Criterion Cuts: “Fat Girl”

Welcome to the second installment of Criterion Cuts. The first installment went over fairly well, but I’m going to try to mix it up this week with something a little more modern. Hopefully we can keep it different each and every time, though some day I’m going to lose it and just do like six weeks of Chaplin films.

Also of note, I don’t really have a direction for these and I’m not picky about what I watch, so if you have a suggestion for what I should do one of these on let me know. Most of this stuff is up on Hulu, and what isn’t I’d be happy to Netflix. So just so we’re clear, I take requests! Anyway, on with the show.

Fat Girl (2001)

Anaïs is twelve year old girl vacationing with her parents and older sister Elena on the seaside. Elena is a young beauty, while Anaïs is the titular fat girl. The sisters are as unalike in temperament as they are in appearance, as we join them in the middle of a discussion of relationships and sex. Elena has dated many boys, but is still a virgin, wanting it to be with someone she loves. Anais rejects the romanticism out of hand, saying that the first time will likely be painful and awkward and she’d rather just get it over with with a ‘nobody.’

From the start Catherine Breillat’s film goes straight to the heart of her main cinematic interest–female sexuality. With all the French verve for sexuality on film, one can imagine Breillat’s movie being just another in a line of titillating French dramas, but her concerns are far less glamorous and much more considered than that. Breillat is, at heart, a provocateur trading in the exploration of where society treads all over the passions of women. It is savage and frustrated, and any sympathy or joy is short lived, always to be ripped away.

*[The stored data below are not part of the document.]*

/-- Slot k of needle n is the one that issues, it holds `sl`, and `f` is what stands at its PC (04 R88, 05 R97, R98). -/
def Meets (s : Machine.State) (n : Fin 128) (k : Fin 8) (sl : Machine.Slot) (f : Machine.Fetched) : Prop :=
  s.chip.slot n k = some sl ∧ s.chip.issues s.env n k = true ∧ Machine.fetched s.env s.chip sl.live.pc = f

/-- Slot k of needle n is the one that issues, and it holds `sl` at an instruction. -/
def Issues (s : Machine.State) (n : Fin 128) (k : Fin 8) (sl : Machine.Slot) (i : Machine.WInstr) : Prop :=
  Meets s n k sl (.instr i)

/-- Every register but those listed reads as before. -/
def KeepsRegs (c d : Machine.Chip) (l : List Machine.Reg) : Prop :=
  ∀ r : Machine.Reg, (∀ q ∈ l, r.offset ≠ q.offset) → d.rd r = c.rd r

/-- Every register but those listed and the performance counters (16 R324) reads as before. -/
def KeepsButCounts (c d : Machine.Chip) (l : List Machine.Reg) : Prop :=
  ∀ r : Machine.Reg, (r.offset < 0x70000 ∨ 0x74000 ≤ r.offset) → (∀ q ∈ l, r.offset ≠ q.offset) → d.rd r = c.rd r

/-- Nothing outside the chip changes: the memories, the sealed tables and the waiting commands stand. -/
def KeepsOutside (s t : Machine.State) : Prop := t.mem = s.mem ∧ t.prot = s.prot ∧ t.pending = s.pending

/-- Of the chip, only registers change. -/
def OnlyRegs (c d : Machine.Chip) : Prop := d = { c with regs := d.regs }

/-- A register that a write changes by the access types of its fields alone (00 R6), and a read by its RC fields: it starts
no action, is under no lock of a running unit or of the boot seal, and stands in no needle's own domain. -/
def plainReg : Machine.Reg → Bool
  | .thCmd | .thDoorbell | .lkCmd | .xfFence _ | .fltCtl | .irqLnCfg _ | .otCtl | .otGeom | .decInj | .seamCfg | .seamSendh
  | .seamByp | .commit | .mpArb _ | .arbRq _ | .rlCfg _ | .rlBase _ | .ipCtl _ | .ipMap .. | .spCfg _ | .spDeepbase _
  | .spDeepcfg _ | .spCtl _ | .rstCtl | .clkNpll _ | .dbgMcmd | .pmcCtl | .hvCtl | .isCfg | .isRing | .pmcCfg _ | .pmcCnt _
  | .svcEn | .wdCfg | .wdRing | .monCfg | .monBase | .bbCtl | .bbSoft | .ndlCtl _ => false
  | .ndlSlot .. | .ndlSetCtl .. | .ndlSetDesc .. | .ndlSetSrc .. | .ndlSetCnt .. | .ndlCq .. => false
  | .seal | .pdCfg _ | .pdWin _ | .winBase _ | .winLimit _ | .winAttr _ | .lc => false
  | .seamRxq | .otFine | .calDsk _ => false
  | _ => true

/-- The value of a field x of register r, whose word was v, after a write of w (00 R6, R10). -/
def writtenField (r : Machine.Reg) (x : Machine.Fld × Machine.Acc) (v w : Word) : Nat :=
  match x.2 with
  | .rw => if Machine.accepts r x.1 (Machine.fget w x.1) then Machine.fget w x.1 else Machine.fget v x.1
  | .w1c => Machine.fget (v &&& ~~~w) x.1
  | _ => Machine.fget v x.1

/-- A bit of a register that lies in none of its fields (00 R8). -/
def reservedBit (r : Machine.Reg) (i : Nat) : Bool := r.fields.all fun x => decide (i < x.1.lo) || decide (x.1.hi < i)

/-- A thread's copy after an instruction that only advances its PC (05 R100). -/
def stepped (th : Machine.Thread) : Machine.Thread := { th with pc := (th.pc + 1) % 2 ^ 16 }

/-- A slot after the issue of an instruction i from it: its thread's copy is th, what i needs has landed, and what i writes
late is to come (04 R88, 05 R102). -/
def issuedSlot (sl : Machine.Slot) (i : Machine.WInstr) (th : Machine.Thread) : Machine.Slot :=
  { sl with pend := Machine.nextPend sl.pend i, live := th }

/-- A slot whose pending instruction a has its result, its thread's copy now th (05 R102). -/
def landedSlot (sl : Machine.Slot) (a : Machine.Act) (th : Machine.Thread) : Machine.Slot :=
  { sl with act := none, pend := sl.pend.filter fun r => !(Machine.Chip.pendingRes a).contains r, live := th }

/-- The record that a thread takes out of its slot after an instruction that only advances its PC: rotation's change of AFF
reaches it where AFIX is 0 (15 R317). -/
def leaving (sl : Machine.Slot) : Machine.Thread :=
  { stepped sl.live with aff := if sl.live.afix then sl.live.aff else (sl.live.aff + sl.rot) % 128 }

/-- The instruction buffer of needle n after an issue from slot k: the line used is the most recent (04 R89). -/
def lineUsed (c : Machine.Chip) (n k : Nat) : List Nat :=
  match c.slot n k with
  | some s => Machine.Chip.ibTouch (c.ndl n).ib (Machine.Chip.lineOf s.live.pc)
  | none => (c.ndl n).ib

/-- The words of the record of thread u have lost their error marks, for it is written back whole; no other word has
(15 R311). -/
def FreshRecord (c d : Machine.Chip) (u : Nat) : Prop :=
  ∀ a, let own := ((List.range 8).map (Machine.Chip.recordAt u)).contains a
    Machine.Tab.get false d.eccCe a = (!own && Machine.Tab.get false c.eccCe a) ∧
    Machine.Tab.get false d.eccUe a = (!own && Machine.Tab.get false c.eccUe a)

/-- Of the needles, only slot k of needle n changes, beside what an issue keeps: the slot that issued last, the line used, the
cycles that have passed of the other slots' branches, the slots able for certain, and the sampling tag (04 R88, R89, 16 R335). -/
def SlotBecomes (c d : Machine.Chip) (n k : Nat) (v : Option Machine.Slot) : Prop :=
  d.slot n k = v ∧ (∀ j, j ≠ k → d.slot n j = c.slot n j) ∧ (∀ m, m ≠ n → d.ndl m = c.ndl m) ∧
    d.ndl n = { c.ndl n with
      slots := (d.ndl n).slots, ib := lineUsed c n k, lastSlot := k, lfsr := (d.ndl n).lfsr, follow := (d.ndl n).follow
      gaps := (d.ndl n).gaps, sure := (d.ndl n).sure } ∧
    ∀ j, j < 8 → j ≠ k → (d.gapOf n j).2 = (c.gapOf n j).2 - ((c.gapOf n k).1 + 1)

/-- An instruction has issued from slot k of needle n and changed the slot only. -/
def IssuedOnly (s t : Machine.State) (n : Fin 128) (k : Fin 8) (sl : Machine.Slot) : Prop :=
  SlotBecomes s.chip t.chip n k (some sl) ∧ KeepsButCounts s.chip t.chip [.isStat] ∧
    t.chip = { s.chip with regs := t.chip.regs, needles := t.chip.needles } ∧ KeepsOutside s t

/-- An instruction has issued from slot k of needle n and changed the slot only; it is no branch that is taken. -/
def GoesOn (s t : Machine.State) (n : Fin 128) (k : Fin 8) (sl : Machine.Slot) : Prop :=
  IssuedOnly s t n k sl ∧ t.chip.gapOf n k = (0, 0)

/-- A branch has issued from slot k of needle n and been taken: it has changed the slot only, and the thread is unable to issue for
2 needle cycles (04 R88). -/
def Branches (s t : Machine.State) (n : Fin 128) (k : Fin 8) (sl : Machine.Slot) : Prop :=
  IssuedOnly s t n k sl ∧ t.chip.gapOf n k = (2, 2)

/-- A thread has left slot k of needle n, and its record in the store is th; nothing else changes. -/
def LeftOnly (s t : Machine.State) (n : Fin 128) (k : Fin 8) (u : Nat) (th : Machine.Thread) : Prop :=
  SlotBecomes s.chip t.chip n k none ∧ t.chip.thr u = th ∧ (∀ v, v ≠ u → t.chip.thr v = s.chip.thr v) ∧
    KeepsButCounts s.chip t.chip [.isStat] ∧
    FreshRecord s.chip t.chip u ∧
    t.chip = { s.chip with regs := t.chip.regs, needles := t.chip.needles, threads := t.chip.threads,
                           eccCe := t.chip.eccCe, eccUe := t.chip.eccUe } ∧ KeepsOutside s t

/-- No thread of the node holds a lock that its fault or kill would break. -/
def NoLocks (c : Machine.Chip) : Prop := c.locks = [] ∧ c.seam.ringLocks = [] ∧ c.seam.held = []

While on vacation Elena meets a young Italian law student Fernando, who immediately falls for her and begins to make advances. Elena, both flattered by him and afraid of his eagerness, sneaks him into Elena and Anaïs’ shared bedroom, leading to two lengthy nights where he tries to woo her with sweet talk and passive aggressive coercion, a mixture of boyhood machismo and outright masculine domination, slowly wearing her down while Anaïs pretends to be asleep.

The movie is overtly sympathetic towards Anaïs, keeping her sister’s secrets despite her sister lashing out at Anais as a way to cope with this sudden early blossoming of her sexuality. Anaïs keeps her opinions mostly to herself, but her long stares at the camera and her too-mature look at the world are both endearing and make her the only way in for the audience. Anaïs spends most of her time in the pool, in one scene floating back and forth while playacting scenes from saccharine, typical Hollywood style romances. But after Elena’s first time, Anaïs seems to go into a sympathetic funk, quiet and subdued, wearing the trauma Elena tries to hide.

When Anaïs and Elena aren't at odds, there is a sad sense of sympathy between the two of them.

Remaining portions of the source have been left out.